> ACTIVITY
Every line in the records below between the one holding "mark (R502). -/" and the one holding "inductive ReqOwner where", inclusive, is to be set down exactly; all other lines are to be left out.

> DATA LISTING
/-- The dynamic part of a barrier context: arrivals for GEN and GEN + 1, whether the arrival for GEN was sent to the parent,
the waiters held in bar.wait, its poison mark and the registers written since (R502). -/
structure Ctx where
  now   : Arrivals
  next  : Arrivals
  sent  : Bool
  own   : BitVec 3
  waits : List (Nat × Word)
  mark  : Bool
  wr    : BitVec 10
deriving DecidableEq, Repr

/-! ## Fabric -/

/-- A packet queued for a link, with the virtual lane it takes (R373) and the link it came on, if it came on one (R383). -/
structure Queued where
  lane : Nat
  pkt  : Packet
  from_ : Option Nat := none
deriving DecidableEq, Repr

/-- A whole packet that has arrived and is not yet handled: the link and lane it came on, or none when this module made it
(R375, R382). It holds its receive-buffer units until it is handled (R373). copy marks the copy of a multicast packet that is delivered here,
once the packet has been forwarded (R388). -/
structure Rx where
  link : Option Nat
  lane : Nat
  pkt  : Packet
  copy : Bool := false
deriving DecidableEq, Repr

/-- A data flit that waits for its acknowledgement (R372): its number, the payload unit where the first packet starting in it begins, its units
and the packets it holds part of. -/
structure DataFlit where
  seq   : BitVec 12
  fpo   : Nat
  units : List (BitVec 128)
  pkts  : List Packet
deriving DecidableEq, Repr

/-- A flit as a link sends it (Table 13-3): cred holds up to two lanes with the credits returned. -/
structure Flit where
  seq   : BitVec 12
  ack   : BitVec 12
  nak   : Bool
  ft    : Nat
  fpo   : Nat
  cred  : List (Nat × Nat)
  units : List (BitVec 128)
deriving DecidableEq, Repr

/-- The dynamic part of a link (R364 to R376), whose STATE is held in LINK_n_STAT: training rate and offers of R365;
discovery nonce and the peer's second HELLO of R366, the last PID and CHIP accepted (R367); transmit and receive sequence
state of R372 (next to send, next expected), times the oldest flit was resent; queue, credits and credits owed of R373;
missed windows of R374; later is the multicast copies that wait for the end of a rate change (R365); out is the flits sent, the latest last; asked says that a first HELLO of this side waits for the peer's second (R366). -/
structure Link where
  full     : Bool
  offered  : Bool
  peerOff  : Bool
  draining : Bool
  nonce    : W64
  hello2   : Option Packet
  asked    : Bool
  lastPid  : Option (W64 × BitVec 20)
  txSeq    : BitVec 12
  unacked  : List DataFlit
  resends  : Nat
  rxSeq    : BitVec 12
  nakSent  : Bool
  rxUnits  : List (BitVec 128)
  txq      : List Queued
  credits  : Store Nat
  owed     : Store Nat
  missed   : Nat
  later    : List Queued
  out      : List Flit
deriving DecidableEq, Repr

/-- A multicast entry (R388): MDATA0 to MDATA3, and its poison mark (R502). -/
structure McEntry where
  links : BitVec 96
  attr  : W32
  mark  : Bool
deriving DecidableEq, Repr

/-- Who waits for the answer to a fabric request (R379). -/
inductive ReqOwner where
  /-- A feeder block of a core. -/
  | block (core : Nat) (id : Nat)
  /-- A Comb operation or doorbell of a core, with the FADDR of a failure (R350, R392). -/
  | posted (core : Nat) (faddr : W64)
  /-- No one: the core that asked has been reset, or the request has timed out and holds its tag alone. -/
  | gone
deriving DecidableEq, Repr

/-- A packet as an originating unit forms it, before its SRC, HOP and sub-lane are set; its data is padded to whole units. -/
structure PktSpec where
  dst   : Nat
  mc    : Bool
  type  : Nat
  tag   : Nat
  pmask : Nat
  epoch : Nat
  addr  : Nat
  stat  : Nat
  tsf   : W64
  data  : List Word
deriving DecidableEq, Repr

/-- A posted request of a core that waits for a fabric tag (R380): its owner, its address and its packet. -/
structure Unsent where
  owner : ReqOwner
  addr  : W64
  spec  : PktSpec
deriving DecidableEq, Repr

/-- A fabric request waiting for its answer (R380): tag, owner, its address, the offset of its first word in the block and
the words a read asks for. -/
structure Request where
  tag   : BitVec 17
  owner : ReqOwner
  addr  : W64
  off   : Nat
  len   : Nat
deriving DecidableEq, Repr

/-! ## Reduction and dispatch -/

/-- One input of a node (R414): the 32 packets received so far by packet number. -/
structure NodeIn where
  pkts : Store Packet
deriving DecidableEq, Repr

/-- A node holding its inputs for one tile round (R414, R419, R426): its first leaf and size, the tile, the two children, the
bucket tag it uses if it found no slot, and whether its window expired. -/
structure Node where
  lo    : Nat
  size  : Nat
  tile  : Nat
  left  : NodeIn
  right : NodeIn
  tag   : Option Nat
  tout  : Bool
deriving DecidableEq, Repr

/-- A reduction job (Table 14-1): live and staged JE0 to JE3, JE4 to JE13, the nodes with inputs, round parities by leaf or node
and by tile, the held packets in arrival order, the delivery progress, its mark and registers written (R502). mid names the tiles of which a
leaf has contributed and whose result is still to be delivered; und says that the job's results and mode state are undefined (R360). -/
structure Job where
  live    : Store W32
  staged  : Store W32
  fixed   : Store W32
  nodes   : List Node
  leafPar : Store Bool
  leafBusy : Store Bool
  nodePar : Store Bool
  dlvPar  : Store Bool
  held    : List Packet
  dlv     : Store (BitVec 32)
  dlvCf   : Store Bool
  dlvNf   : Store Bool
  dlvBad  : Store Bool
  mid     : Store Bool
  und     : Bool
  mark    : Bool
  wr      : BitVec 14
deriving DecidableEq, Repr

/-- What a Swarm entry has been told to do and has not done yet, since a word it needs is held (R310, R470). -/
inductive XWork where
  /-- SEND of n tokens (R428). -/
  | send (n : Nat)
  /-- RETURN (R430). -/
  | ret
deriving DecidableEq, Repr

/-- A Swarm entry (Table 14-6) and its round state: XE0 to XE15, row parts received by expert and source,
counts received plus one, row parts still to come back, held packets, the commands that wait, its mark and registers written. -/
structure Swarm where
  xe    : Store W32
  rows  : Store Nat
  cnts  : Store Nat
  pendRet : Nat
  held  : List Packet
  work  : List XWork
  mark  : Bool
  wr    : BitVec 16
deriving DecidableEq, Repr

/-! ## Mould, host, Firefly, stored data -/

/-- A page copy in progress (R311): the leaf entry's address, whether it is a shadow copy, the live and copy pages, and the whole entry by which
the write was translated (R307, R308). -/
structure PageCopy where
  leaf   : Nat
  shadow : Bool
  src    : Nat
  dst    : Nat
  entry  : BitVec 128
deriving DecidableEq, Repr

/-- A step resolution that waits for MOULD_STEP.BUSY to clear (R440): the context whose release asked for it, or the OP of
MOULD_SRSV; the refusal the release carried; PSN, CF and REFUSE as SLAST records them, and NF as a write of MOULD_SRSV found it. -/
structure Resolving where
  ctx    : Option Nat
  op     : Nat
  refuse : Bool
  bits   : BitVec 3
  nf     : Bool
deriving DecidableEq, Repr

> ANSWER TO THE PROBLEM
/-- A multicast entry (R388): MDATA0 to MDATA3, and its poison mark (R502). -/
structure McEntry where
  links : BitVec 96
  attr  : W32
  mark  : Bool
deriving DecidableEq, Repr

/-- Who waits for the answer to a fabric request (R379). -/
inductive ReqOwner where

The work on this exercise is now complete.